This blog has mentioned before the issue of media priorities – the decisions by editors and producers about what stories are important and what stories are not important enough to include in the day’s discussion. We have also explored the way that issues are reported differently between the English language and Urdu language media. Today’s story involves how these issues two issues can intersect to create a division among the people in how they understand important issues facing the nation.
Tuesday’s edition of The News includes an article by Farrukh Saleem that gives some very interesting statistics about drone strikes. The author takes careful consideration of the history of terrorist violence till date and compares to the violence from drone strikes.
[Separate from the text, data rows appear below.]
-- ==== Sys2Proof/Machine/Commands.lean ====
section
/-! DEFINITION. The meanings of the three host commands (45_sensor_session.md R240 to R242) and the session of a command that
has no row (R243). -/

namespace Sys2Proof.Machine

/-- READ_GAS (R240): the session of R239 with `CMD = 0`. -/
def execReadGas (s : State) : Host.Outcome State Fault Refusal := session 0x00#8 s

/-- CAL_ZERO (R241): the session of R239 with `CMD = 1`. -/
def execCalZero (s : State) : Host.Outcome State Fault Refusal := session 0x01#8 s

/-- CAL_SPAN (R242): the session of R239 with `CMD = 2`; the span point is the `SPAN` register. -/
def execCalSpan (s : State) : Host.Outcome State Fault Refusal := session 0x02#8 s

/-- The unrecognised command (R243): the session of R239 with any other code. No row of the table stands for it. -/
def execUnrecognised (cmd : Byte) (s : State) : Host.Outcome State Fault Refusal := session cmd s

end Sys2Proof.Machine
end

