/-- R251, R234, R235: a pass of READ_GAS's XFER_READ, the first one or a later one, that a failed readiness check or a `Fatal`
answer ends is a shortfall: `IOERR` records it, `REMAIN` falls by one, the bytes received so far stay in `RXBUF`; with budget
left the whole attempt starts again with the write; with none the session ends in Failed(ReadError), the descriptor closed
once, whatever the close answers. The return to PortConfigured, that every failure is a retried shortfall, that the reason is
that of the last one, and that it stands whatever the close answers are the spec's decisions D32, D17, D9 and D10 (log 26);
`REMAIN = 0`, which the loop never has, is left to log 22. `running`, `progress`, `env` and `trace` are fields of the model's
own (log 4, log 7, log 21). -/
def Obligations.ReadGasReadShortfall : Prop :=
  ∀ (s s1 s2 : State) (why : IoErr) (m : Nat), s.running = true → s.state = .requestSent →
    (s.progress = .ready ∧ m = 0 ∨ s.progress = .moving ∧ m = s.moved) → m < 9 → s.fdOpen = true → s.remain ≠ 0 →
    (s.unready .read s2 why
      ∨ s.readied .read s1 ∧ (envRead (9 - m) s1).1 = .fatal ∧ why = .transferFailed
        ∧ s2 = { s1 with env := (envRead (9 - m) s1).2.env, trace := .xferRead s.fd (9 - m) .fatal :: s1.trace }) →
    (s.remain ≠ 1 → exec .readGas s = .next
      { s with ioerr := why, remain := s.remain - 1, moved := m, state := .portConfigured, progress := .looping
               env := s2.env, trace := s2.trace })
    ∧ (s.remain = 1 → exec .readGas s = .next
      { s with ioerr := why, remain := 0, moved := m, reason := .readError, state := .failed, fdOpen := false
               closes := s.closes + 1, running := false, progress := .ready, env := (envClose s2).2.env
               trace := .close s.fd (envClose s2).1 :: s2.trace })

/-- R254, R99: in ResponseReceived a running session judges the packet in `RXBUF` whatever it is: an invalid one records the
failing check and ends in Failed(ProtocolError) with the descriptor closed once, `CONC` and `REMAIN` unchanged; a valid one
leaves its concentration in `CONC`. The write of `CONC` before the close, the tags and CloseError are the spec's decisions
D13, D5 and D10 (log 26). `running`, `progress`, `env` and `trace` are fields of the model's own (log 4, log 7, log 21). -/
def Obligations.ReceivedPacketJudged : Prop :=
  ∀ (s : State) (p : Packet), s.running = true → s.state = .responseReceived → s.fdOpen = true → Memory.holds s.rxbuf p →
    (∀ why, parseGas p = .invalid why → step s = .next
      { s with protoerr := why, reason := .protocolError, state := .failed, fdOpen := false
               closes := s.closes + 1, running := false, progress := .ready, env := (envClose s).2.env
               trace := .close s.fd (envClose s).1 :: s.trace })
    ∧ (∀ c, parseGas p = .ok c → step s = .next
      { s with conc := c
               reason := if (envClose s).1 = .fail then .closeError else .none
               state := if (envClose s).1 = .fail then .failed else .done
               fdOpen := false, closes := s.closes + 1, running := false, progress := .ready
               env := (envClose s).2.env
               trace := .close s.fd (envClose s).1 :: s.trace })

/-! ### The step -/

/-- A step runs the decoded instruction: while a session runs, the one the session is at; while none runs, the command in
`CMD` once the host has called, with that call taken off the host's pending actions (log 8). Where an instruction is fetched
is the model's choice (log 8). -/
def Obligations.StepRunsDecodedInstruction : Prop :=
  ∀ (s : State) (i : Instr),
    (s.running = true → s.state = .responseReceived → (∃ bytes, memRead s.rxbuf 0 9 = .next bytes ∧ decode bytes = .ok i) →
      (∃ c r k, i = .readGasResp c r k) → step s = exec i s)
    ∧ (s.running = true → s.state = .portConfigured → s.progress = .ready → requestInstr s.session = some i →
      step s = exec i s)
    ∧ (s.running = true → s.state ≠ .responseReceived → ¬(s.state = .portConfigured ∧ s.progress = .ready) →
      decode [s.session.cmd] = .ok i → step s = exec i s)
    ∧ (∀ rest, s.running = false → s.host = .processCommand :: rest → decode [s.cfg.cmd] = .ok i →
      step s = exec i { s with host := rest })

/-- R239: the transitions and the session procedure agree: while a session runs, whatever the step fetches, it does what the
session procedure does with the sampled command. The step's granularity and the packet rows as instructions are the model's
choices (log 7, log 8). -/
def Obligations.StepAgreesWithSession : Prop :=
  ∀ s : State, s.running = true → step s = sessionStep s.session.cmd s

/-- R45, R21 to R29: while no session runs, a host write changes the one register it names, and nothing else. The host's
pending actions are a list of the model's own (log 6). -/
def Obligations.HostWritesOneRegister : Prop :=
  ∀ (s : State) (rest : List HostAction) (v8 : Byte) (v16 : Half) (v32 : Word) (d : Nat), s.running = false →
    (s.state = .idle ∨ s.state = .done ∨ s.state = .failed) →
    (s.host = .writeDev d :: rest → step s = .next { s with host := rest, cfg := { s.cfg with dev := d } })
    ∧ (s.host = .writeBaud v32 :: rest → step s = .next { s with host := rest, cfg := { s.cfg with baud := v32 } })
    ∧ (s.host = .writeDataBits v8 :: rest → step s = .next { s with host := rest, cfg := { s.cfg with dataBits := v8 } })
    ∧ (s.host = .writeParity v8 :: rest → step s = .next { s with host := rest, cfg := { s.cfg with parity := v8 } })
    ∧ (s.host = .writeStopBits v8 :: rest → step s = .next { s with host := rest, cfg := { s.cfg with stopBits := v8 } })
    ∧ (s.host = .writeDirection v8 :: rest → step s = .next { s with host := rest, cfg := { s.cfg with direction := v8 } })
    ∧ (s.host = .writeCmd v8 :: rest → step s = .next { s with host := rest, cfg := { s.cfg with cmd := v8 } })
    ∧ (s.host = .writeSpan v16 :: rest → step s = .next { s with host := rest, cfg := { s.cfg with span := v16 } })
    ∧ (s.host = .writeTries v32 :: rest → step s = .next { s with host := rest, cfg := { s.cfg with tries := v32 } })
    ∧ (s.host = .writeTimeoutS v32 :: rest → step s = .next { s with host := rest, cfg := { s.cfg with timeoutS := v32 } })

/-- R320: after reset `STATE` is Idle, the failure registers are None, `FD_OPEN` is 0, no session runs and no call is pending,
so that the unit stays as it is; and the unit does nothing in any state until the host calls. The values are the spec's
decision D16 (log 26); `running` and `host` are the model's own (log 6, log 7). -/
def Obligations.ResetRests : Prop :=
  State.reset.state = .idle ∧ State.reset.reason = .none ∧ State.reset.cfgerr = .none ∧ State.reset.protoerr = .none
  ∧ State.reset.ioerr = .none ∧ State.reset.fdOpen = false ∧ State.reset.opens = 0 ∧ State.reset.closes = 0
  ∧ State.reset.running = false ∧ State.reset.host = [] ∧ step State.reset = .next State.reset
  ∧ ∀ s : State, s.running = false → s.host = [] → step s = .next s

/-- R30, R281 to R284: the numeric codes of the status registers. R45: what the host reads is those codes and `CONC`. R256,
R32: `processCommand` returns success in Done and `REASON` in Failed, and a step of a session makes it return exactly when it
enters one of the two. The codes are the spec's decision D5 (log 26); `running` is the model's own (log 7). -/
def Obligations.StatusCodes : Prop :=
  [SessionState.idle, .portOpened, .portConfigured, .requestSent, .responseReceived, .done, .failed].map SessionState.code
      = [0, 1, 2, 3, 4, 5, 6]
  ∧ [Reason.none, .openError, .configError, .unsupportedCommand, .writeError, .readError, .protocolError, .closeError].map
      Reason.code = [0, 1, 2, 3, 4, 5, 6, 7]
  ∧ [CfgErr.none, .unsupportedBaudRate, .getAttrFailed, .unsupportedDirection, .unsupportedDataBits, .unsupportedParity,
      .unsupportedStopBits, .setAttrFailed].map CfgErr.code = [0, 1, 3, 4, 5, 6, 7, 9]
  ∧ [ProtoErr.none, .badStart, .badCommand, .badChecksum].map ProtoErr.code = [0, 1, 2, 3]
  ∧ [IoErr.none, .deadlineExceeded, .waitFailed, .transferFailed, .unsupportedOperation].map IoErr.code = [0, 1, 2, 3, 4]
  ∧ (∀ s : State, s.hostView = { state := s.state.code, reason := s.reason.code, cfgerr := s.cfgerr.code
                                 protoerr := s.protoerr.code, ioerr := s.ioerr.code, conc := s.conc })
  ∧ (∀ s : State, (s.returnCode = some .success ↔ s.state = .done)
      ∧ ∀ why, s.returnCode = some (.failure why) ↔ s.state = .failed ∧ s.reason = why)
  ∧ ∀ s t : State, s.Inv → s.running = true → step s = .next t → (t.running = false ↔ t.returnCode ≠ none)

/-! ### Whole-machine rules -/

/-- The invariant of the machine holds after reset. The reset values are the spec's decision D16 (log 26) and the model's
choices (log 1, log 2, log 3). -/
def Obligations.ResetMeetsInvariant : Prop :=
  State.reset.Inv ∧ State.reset.TraceCounts ∧ State.reset.ConfigBeforeTransfer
While the author does not claim that drone strikes are justified or not justified, he does provide careful research that counters many of the myths and assumptions that dominate debate on this controversial topic.
Despite the facts and figures appearing on page 2, the editorial writers for The News on page 7 repeat the disproven claim that drones kill more innocents than militants. Data collected and made publicly available by Peter Bergen and Katherine Tiedemann’s drones database at the New America Foundation shows that drone attacks kill significantly more militants. This view was also recently given in a public briefing by General Officer Commanding 7-Division Maj-Gen Ghayur Mehmood. Additionally, a recent article by Omar Waraich recounts a discussion among top military officers who also contend that the drones have some use.
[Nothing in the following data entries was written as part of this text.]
/-- `k` bytes more have moved: the session goes on to `target` when they are the last of the nine. -/
theorem attemptStep_of_advance {here : SessionState} {k : Nat} (hst : t.state = here) (hp : t.progress = .moving)
    (h : transferPass dir pktLen s.session.timeoutS (beginTransfer s) = .next (advance pktLen k t))
    (hle : t.moved + k ≤ 9) :
    attemptStep dir target reason s = .next
      { t with
        moved := t.moved + k
        state := if t.moved + k = 9 then target else here
        progress := if t.moved + k = 9 then .ready else .moving } := by
  subst hst
  rw [attemptStep, h, ← hp]
  rcases Nat.lt_or_ge (t.moved + k) pktLen with hlt | hge
  · have hmore : ¬ t.moved + k = 9 := Nat.ne_of_lt hlt
    rw [advance_of_lt hlt, if_neg hmore, if_neg hmore]
    rfl
  · have hfull : t.moved + k = 9 := Nat.le_antisymm hle hge
    rw [advance_of_le hge, if_pos hfull, if_pos hfull]
    rfl

theorem attemptStep_of_failed {why : IoErr} {m : Nat}
    (h : transferPass dir pktLen s.session.timeoutS (beginTransfer s) = .next (.failed why m, t)) :
    attemptStep dir target reason s = .next (shortfall why reason t) := by
  rw [attemptStep, h]
  rfl

end Attempt

/-! ### A shortfall (R234, R235) -/

theorem shortfall_of_budget_left {s : State} (h : s.remain ≠ 1) (why : IoErr) (reason : Reason) :
    shortfall why reason s =
      { s with ioerr := why, remain := s.remain - 1, state := .portConfigured, progress := .looping } :=
  if_neg fun hlast => h (by bv_omega)

theorem shortfall_of_last {s : State} (h : s.remain = 1) (hopen : s.fdOpen = true) (why : IoErr) (reason : Reason) :
    shortfall why reason s =
      { s with
        ioerr := why, remain := 0, reason := reason, state := .failed, fdOpen := false, closes := s.closes + 1
        running := false, progress := .ready
        env := (envClose s).2.env, trace := .close s.fd (envClose s).1 :: s.trace } := by
  have hlast : s.remain - 1 = 0 := by rw [h]; rfl
  rw [shortfall, if_pos hlast, takeFailure_of_open (s := { s with ioerr := why, remain := s.remain - 1 }) hopen, hlast]
  rfl

/-! ### The statements -/

/-- Settles O37: `TXBUF` gives the bytes from `MOVED` upward, and the loop's test on the new `MOVED` picks the state. -/
theorem commandWritePass : Obligations.CommandWritePass := by
  intro i c s s1 p a k m hi hr hst hprog hm hp hready ha hprogress
  have hnotReady : s.progress ≠ .ready := by obtain ⟨h, -⟩ | ⟨h, -⟩ := hprog <;> simp [h]
  have hpass := sessionPass_readied (by simp) (by simp) hprog hm hready
  obtain ⟨env, trace, rfl⟩ := State.readied_eq hready
  subst ha
  have hwrite := writeOnce_of_progress (length := pktLen) (s := State.inPass m { s with env := env, trace := trace })
    hm (memRead_packet (Nat.le_of_lt hm) hp) hprogress
  have hk : k ≤ 9 - m := by simpa [Packet.toList] using envWrite_progress_le hprogress
  rw [exec_of_portConfigured hi hr hst hnotReady]
  exact attemptStep_of_advance
    (t := (envWrite (p.toList.drop m) (State.inPass m { s with env := env, trace := trace })).2)
    hst rfl (hpass.trans hwrite) (Nat.add_le_of_le_sub' (Nat.le_of_lt hm) hk)

/-- Settles O40: the store begins at `RXBUF[MOVED]`, and the loop's test on the new `MOVED` picks the state. -/
theorem readGasReadPass : Obligations.ReadGasReadPass := by
  intro s s1 a bytes m hr hst hprog hm hready ha hprogress
  have hpass := sessionPass_readied (by simp) (by simp) hprog hm hready
  obtain ⟨env, trace, rfl⟩ := State.readied_eq hready
  subst ha
  have hread := readOnce_of_progress (length := pktLen) (s := State.inPass m { s with env := env, trace := trace })
    hm le_rfl hprogress
  have hle : m + bytes.length ≤ 9 := Nat.add_le_of_le_sub' (Nat.le_of_lt hm) (envRead_progress_le hprogress)
  refine ⟨Memory.store s.rxbuf m bytes, ?_, hle, fun j hj => ?stored, fun off hoff => ?kept⟩
  · rw [exec_readGas_of_requestSent hr hst]
    exact attemptStep_of_advance
      (t := { (envRead (9 - m) (State.inPass m { s with env := env, trace := trace })).2 with
              rxbuf := Memory.store s.rxbuf m bytes }) hst rfl (hpass.trans hread) hle
  case stored => rw [Memory.read?_store, if_pos (by omega), Nat.add_sub_cancel_left]
  case kept => rw [Memory.read?_store, if_neg (by omega)]

/-- Settles O41: a failed check and a `Fatal` answer both fail the pass with the count so far, which is then a
shortfall. -/
theorem readGasReadShortfall : Obligations.ReadGasReadShortfall := by
  intro s s1 s2 why m hr hst hprog hm hopen _ hfails
  obtain ⟨env, trace, rfl, hpass⟩ : ∃ env trace, s2 = { s with env := env, trace := trace } ∧
      transferPass .read pktLen s.session.timeoutS (beginTransfer s) =
        .next (.failed why m, s2.inPass m) := by
    obtain hunready | ⟨hready, hfatal, rfl, rfl⟩ := hfails
    · exact ⟨_, _, State.unready_frame hunready, sessionPass_unready (by simp) (by simp) hprog hm hunready⟩
    · have hpass := sessionPass_readied (by simp) (by simp) hprog hm hready
      obtain ⟨env, trace, rfl⟩ := State.readied_eq hready
      have hread := readOnce_of_fatal (length := pktLen)
        (s := State.inPass m { s with env := env, trace := trace }) hfatal
      exact ⟨_, _, rfl, hpass.trans hread⟩
  rw [exec_readGas_of_requestSent hr hst, attemptStep_of_failed hpass]
  refine ⟨fun hleft => ?budgetLeft, fun hlast => ?last⟩
  case budgetLeft =>
    exact congrArg _ (shortfall_of_budget_left (s := State.inPass m { s with env := env, trace := trace })
      hleft why .readError)
  case last =>
    exact congrArg _ (shortfall_of_last (s := State.inPass m { s with env := env, trace := trace })
      hlast hopen why .readError)

end Sys2Proof.Machine
end

section
/-! The transitions a host command makes (45_sensor_session.md R244 to R250), and what a step runs (log 7, log 8). -/

namespace Sys2Proof.Machine

open Sys2Proof.Config

/-! ### A command inside a session -/

/-- Inside a session a command makes the session's next transition (R239). -/
theorem exec_of_running {i : Instr} {c : Byte} {s : State} (hi : commandCode i = some c) (hr : s.running = true) :
    exec i s = sessionStep c s := by
  rw [exec_of_commandCode hi, session, if_pos hr]

section SessionStep

variable {cmd : Byte} {s : State}

theorem sessionStep_of_idle (hst : s.state = .idle) : sessionStep cmd s = .next (openDevice s) := by
  rw [sessionStep, hst]

theorem sessionStep_of_portOpened (hst : s.state = .portOpened) : sessionStep cmd s = .next (configurePort s) := by
  rw [sessionStep, hst]

theorem sessionStep_of_first_entry (hst : s.state = .portConfigured) (hp : s.progress = .ready) :
    sessionStep cmd s = selectRequest cmd s := by
  rw [sessionStep, hst]
  exact if_pos hp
For example, on March 23rd, Gen. Kayani played host to a clutch of senior retired generals and, amid the tea and collegial bonhomie, the conversation casually turned to Kayani’s statement a week earlier. Some of the visitors wondered why he had adopted such a sharp tone, describing the March 17 attack as an “unjustified and intolerable” violation of human rights. “These drones do have some use,” one of the retired generals said, according to someone present. “Yes, they do have a use,” Gen. Kayani was heard to reply.
Therefore is should be considered that the issue is more complex than is often allowed in media discussion.
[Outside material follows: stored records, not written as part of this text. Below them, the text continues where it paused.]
-- ==== Sys2Proof/Syntax.lean ====
section
/-! DEFINITION. The commands of the AC48: one constructor for each row of spec/opcode_table.json. The
forty requests carry the TAG and the payload bytes of their frame, laid out as Table 12-3 gives (log 4).
The other rows carry what the outside world supplies with the event. -/

namespace Sys2Proof

/-- One command: a request of the host, a byte or a time-out on the link, a subframe, a frame of the
highways, the end of a counter, or a report of the flash device. -/
inductive Instr where
  /-- POWER_ON (R186). Supply reaches its operating level and every block takes its power-on reset, with STARTED placed in the notice queue and the clip store set to SCANNING. -/
  | powerOn
  /-- PIN_RESET (R186). A low pulse on RESET has the same effect as power-on; TXD is held high and NOTIFY is deasserted while RESET is low. -/
  | pinReset
  /-- RESTART (R185). At the end of the RSTR reply's last CHECK byte every block takes its restart, in the order R91 gives for the PBU and CSC; the link rate is kept and queued requests are discarded. -/
  | restart
  /-- LINK_RATE_SWITCH (R182). At the end of the LRAT reply the new rate applies to both lines, and a frame being received is abandoned without a count. -/
  | linkRateSwitch
  /-- RECEIVE_BYTE (R178). A character arrives on RXD and the receive assembler hunts for SYNC, counts LEN, body and CHECK, and accepts or discards the frame. -/
  | receiveByte (b : Byte) (stop : Bool)
  /-- LINE_BREAK (R178). RXD is held low for more than 10 bit times; a frame being assembled is discarded with cause FRAMING. -/
  | lineBreak
  /-- GAP_TIMEOUT (R178). 5 ms pass without the next byte of a frame being assembled, and the frame is discarded with cause GAP. -/
  | gapTimeout
  /-- REPLY_FRAME_START (R181). When TXD is free, the outgoing arbiter begins the oldest ready reply. -/
  | replyFrameStart
  /-- NOTICE_FRAME_START (R171). In PUSH mode, with no reply ready and TXD free, the head notice record leaves the queue as its notice frame begins. -/
  | noticeFrameStart
  /-- FRAME_TRANSMIT_END (R181). The last byte of an outgoing frame is sent; a reply's request leaves the request queue and TXD falls free. -/
  | frameTransmitEnd
  /-- PCFG (R14). Sets all configuration of one position and hands the suppressor level and threshold to the NSU. -/
  | pcfg (tag : BitVec 16) (payload : List Byte)
  /-- PQRY (R15). Returns a Position Record and clears its PRESENT_CHANGED and MUTE_CHANGED deltas. -/
  | pqry (tag : BitVec 16) (payload : List Byte)
  /-- PMUT (R17). Sets or clears the host mute flag, and may change effective mute. -/
  | pmut (tag : BitVec 16) (payload : List Byte)
  /-- PLPB (R18). Moves a position into LOOPBACK or back out of it to IDLE. -/
  | plpb (tag : BitVec 16) (payload : List Byte)
  /-- NQRY (R71). Returns the learned state of a position's suppressor. -/
  | nqry (tag : BitVec 16) (payload : List Byte)
  /-- BIND (R25). Binds a FREE or PARKED leg to an IDLE position, either TALKING at once or CONNECTING with a connect entry. -/
  | bind (tag : BitVec 16) (payload : List Byte)
  /-- PARK (R22). Places a leg in a hold group from any state. -/
  | park (tag : BitVec 16) (payload : List Byte)
  /-- RELS (R33). Releases a leg to FREE and ends everything the AC48 holds for it. -/
  | rels (tag : BitVec 16) (payload : List Byte)
  /-- LQRY (R41). Returns a Leg Record and a summary of its canceller. -/
  | lqry (tag : BitVec 16) (payload : List Byte)
  /-- ECHO (R54). Sets a leg's echo mode and requested tail, with an optional reset of the canceller. -/
  | echo (tag : BitVec 16) (payload : List Byte)
  /-- SPRS (R85). Sets the Segment Pool reserve and runs a grant pass. -/
  | sprs (tag : BitVec 16) (payload : List Byte)
  /-- SPQY (R86). Returns the pool counts and a page of the wait list. -/
  | spqy (tag : BitVec 16) (payload : List Byte)
  /-- CDEF (R88). Replaces a whole cue list. -/
  | cdef (tag : BitVec 16) (payload : List Byte)
  /-- CQRY (R89). Returns a cue list or a cursor record. -/
  | cqry (tag : BitVec 16) (payload : List Byte)
  /-- GSRC (R109). Sets a hold group's source, resume flag and park alarm time. -/
  | gsrc (tag : BitVec 16) (payload : List Byte)
  /-- GQRY (R112). Returns a hold group record and its members. -/
  | gqry (tag : BitVec 16) (payload : List Byte)
  /-- WPST (R120). Posts a whisper entry to a position and schedules it. -/
  | wpst (tag : BitVec 16) (payload : List Byte)
  /-- WFLS (R123). Removes a position's whisper entries of the named levels and reports its whisper summary. -/
  | wfls (tag : BitVec 16) (payload : List Byte)
  /-- CATT (R127). Makes a coach pair, pending or active, possibly replacing a pending pair. -/
  | catt (tag : BitVec 16) (payload : List Byte)
  /-- CDET (R130). Ends the coach pair of a position with reason DETACHED. -/
  | cdet (tag : BitVec 16) (payload : List Byte)
  /-- ANNC (R132). Starts an announcement slot counting, or posts it at once for a delay of 0. -/
  | annc (tag : BitVec 16) (payload : List Byte)
  /-- ACAN (R134). Cancels a COUNTING announcement slot. -/
  | acan (tag : BitVec 16) (payload : List Byte)
  /-- OPEN (R140). Reserves sectors and creates a WRITING directory entry for a new clip. -/
  | openClip (tag : BitVec 16) (payload : List Byte)
  /-- DATA (R141). Takes sample bytes into the page buffers and requests page programs. -/
  | data (tag : BitVec 16) (payload : List Byte)
  /-- FINI (R143). Sets the finishing mark of the WRITING clip and requests its last data page. -/
  | fini (tag : BitVec 16) (payload : List Byte)
  /-- DROP (R144). Abandons the clip being written. -/
  | drop (tag : BitVec 16) (payload : List Byte)
  /-- RTIR (R152). Retires a VALID clip. -/
  | rtir (tag : BitVec 16) (payload : List Byte)
  /-- RSTO (R154). Returns a RETIRING clip to VALID. -/
  | rsto (tag : BitVec 16) (payload : List Byte)
  /-- PROT (R155). Protects a clip, adding a protect program where the header is already on flash. -/
  | prot (tag : BitVec 16) (payload : List Byte)
  /-- LIST (R160). Returns a page of the clip directory. -/
  | listClips (tag : BitVec 16) (payload : List Byte)
  /-- STOR (R161). Returns the store state, sector counts, queues and current flash operation. -/
  | stor (tag : BitVec 16) (payload : List Byte)
  /-- FRMT (R156). Removes every directory entry and queues every CLIP sector for erase. -/
  | frmt (tag : BitVec 16) (payload : List Byte)
  /-- ROUT (R174). Reads or sets the route table entry of an event kind. -/
  | rout (tag : BitVec 16) (payload : List Byte)
  /-- NMOD (R172). Sets the delivery mode to POLL or PUSH. -/
  | nmod (tag : BitVec 16) (payload : List Byte)
  /-- NFET (R170). Removes and returns up to 8 notice records in POLL mode. -/
  | nfet (tag : BitVec 16) (payload : List Byte)
  /-- NCLR (R173). Empties the notice queue and clears the overflow flag. -/
  | nclr (tag : BitVec 16) (payload : List Byte)
  /-- IDNT (R183). Returns the fixed identity and capacities of the part. -/
  | idnt (tag : BitVec 16) (payload : List Byte)
  /-- STAT (R184). Returns store, pool, notice and link status. -/
  | stat (tag : BitVec 16) (payload : List Byte)
  /-- LRAT (R182). Accepts a new link rate, which applies after the reply. -/
  | lrat (tag : BitVec 16) (payload : List Byte)
  /-- RSTR (R185). Is answered OK and stops later requests from being taken until the restart. -/
  | rstr (tag : BitVec 16) (payload : List Byte)
  /-- STATUS_SUBFRAME (R5). A status subframe of a position slot arrives; if valid it restarts the link timer, updates the mute key and runs the presence debounce. -/
  | statusSubframe (p : PosIx) (present key valid : Bool)
  /-- LINK_TIMER_EXPIRY (R4). 20 ms pass without a valid subframe; the link is lost and a present headset is lost with cause LINK_LOST. -/
  | linkTimerExpiry (p : PosIx)
  /-- HIGHWAY_FRAME (R11). One 0.125 ms sample period: earpiece mixes, outbounds, cancellation, suppressor sample intake and cursor output are produced. -/
  | highwayFrame (mic trunk : List Sample)
  /-- ECHO_WINDOW_END (R52). At the end of each 4 ms window the canceller sets double talk, updates ERLE and advances the convergence timer. -/
  | echoWindowEnd (n : LegIx)
  /-- CONVERGENCE_TIMER_EXPIRY (R53). The convergence timer reaches 500 ms and the working state changes, raising ECHO_CONVERGED on entry to CONVERGED. -/
  | convergenceTimerExpiry (n : LegIx)
  /-- ANALYSIS_BLOCK_END (R60). Every 8 ms the suppressor makes the speech decision, learns, times the alarm and suppresses the block. -/
  | analysisBlockEnd (p : PosIx)
  /-- HANGOVER_EXPIRY (R61). The hangover count reaches 200 ms and the speech flag is cleared. -/
  | hangoverExpiry (p : PosIx)
  /-- HIGH_TIMER_EXPIRY (R68). The high timer reaches 2,000 ms; the alarm becomes HIGH and NOISE_HIGH is raised. -/
  | highTimerExpiry (p : PosIx)
  /-- LOW_TIMER_EXPIRY (R69). The low timer reaches 2,000 ms; the alarm becomes NORMAL and NOISE_NORMAL is raised. -/
  | lowTimerExpiry (p : PosIx)
  /-- CONNECT_TIMER_EXPIRY (R30). The connect timer of a CONNECTING leg reaches zero; the connect entry is removed and the leg cuts through with TIMEOUT. -/
  | connectTimerExpiry (n : LegIx)
  /-- PARK_ALARM_EXPIRY (R35). A PARKED leg reaches its group's alarm time with its fired flag clear, and PARK_ALARM is raised. -/
  | parkAlarmExpiry (n : LegIx)
  /-- ANNOUNCEMENT_EXPIRY (R133). A COUNTING slot expires, posts entries to present positions in its floor groups, and raises ANNOUNCE_FIRED. -/
  | announcementExpiry (k : SlotIx)
  /-- ITEM_END (R98). A cursor's current item is played to its end; the cursor enters the next item, or takes the list end or pass start. -/
  | itemEnd (c : CurIx)
  /-- REFILL_COMPLETE (R147). A refill read ends, the samples are handed to the cursor's segment, and the flash arbiter chooses its next operation. -/
  | refillComplete
  /-- RESUME_HOLD_EXPIRY (R148). 4 ms of running time after an erase begins or resumes pass, and a suspend is issued if refills wait. -/
  | resumeHoldExpiry
  /-- ERASE_SUSPEND_EFFECT (R148). The flash reports the erase suspended, and refill reads are served. -/
  | eraseSuspendEffect
  /-- PAGE_PROGRAM_COMPLETE (R142). A data page, protect or zeroing program completes, its buffer is freed, and the arbiter chooses the next operation. -/
  | pageProgramComplete
  /-- HEADER_PROGRAM_COMPLETE (R143). The header program completes; the clip becomes VALID and CLIP_READY is raised. -/
  | headerProgramComplete
  /-- PROGRAM_TIMEOUT (R145). A page program is not done within 5 ms; the sector goes BAD, the clip is lost, and STORE_FAULT is raised. -/
  | programTimeout
  /-- ERASE_COMPLETE (R150). A sector erase ends, the sector becomes ERASED, and CLIP_GONE or STORE_READY may follow. -/
  | eraseComplete
  /-- ERASE_TIMEOUT (R151). An erase runs for 3 s; the sector goes BAD, a zeroing program is queued, and STORE_FAULT is raised. -/
  | eraseTimeout
  /-- QUIET_WINDOW_EXPIRY (R149). 200 ms pass after the last append with no run open, and an erase run opens if the queue is not empty. -/
  | quietWindowExpiry
  /-- FLASH_DEVICE_READY (R157). After its reset command the flash reports ready, and the start-up scan begins reading page 0 of each sector. -/
  | flashDeviceReady
  /-- SCAN_READ_COMPLETE (R157). A page 0 read of the scan ends, and a valid header claims its sectors as a VALID clip. -/
  | scanReadComplete
  /-- BLANK_CHECK_COMPLETE (R158). A sector's blank check ends, marking it ERASED or QUEUED; after the last one the store becomes READY with STORE_READY. -/
  | blankCheckComplete
  deriving DecidableEq, Repr

end Sys2Proof
end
Here it should also be noted that Farrukh Saleem’s article appears only in the English language newspaper of Jang Group, but not the media group’s Urdu language daily Jang. Though The News should be praised for including Farrukh Saleem’s article as it provides important context that is not often included in the discussion, we would still be justified in asking why certain statistics only appear in English media but are not published in Urdu media also.
Public opinion on issues such as drone strikes influence the core of national priorities and the way that leaders address them. In a democracy, where the people are able to influence their leaders, it is essential that the people have full information so that they can make decisions based on facts. Just as it is wrong for media to promote incorrect facts, also it is wrong for media to promote different facts for different groups in society leading to misunderstandings and divisions.
Issues such as drones should be covered objectively by news reports and not with a specific agenda. This includes making sure that whether an individual is reading English news or Urdu news, both are getting the same facts on important issues. Sadly, with the case of drones, it appears that is not properly happening.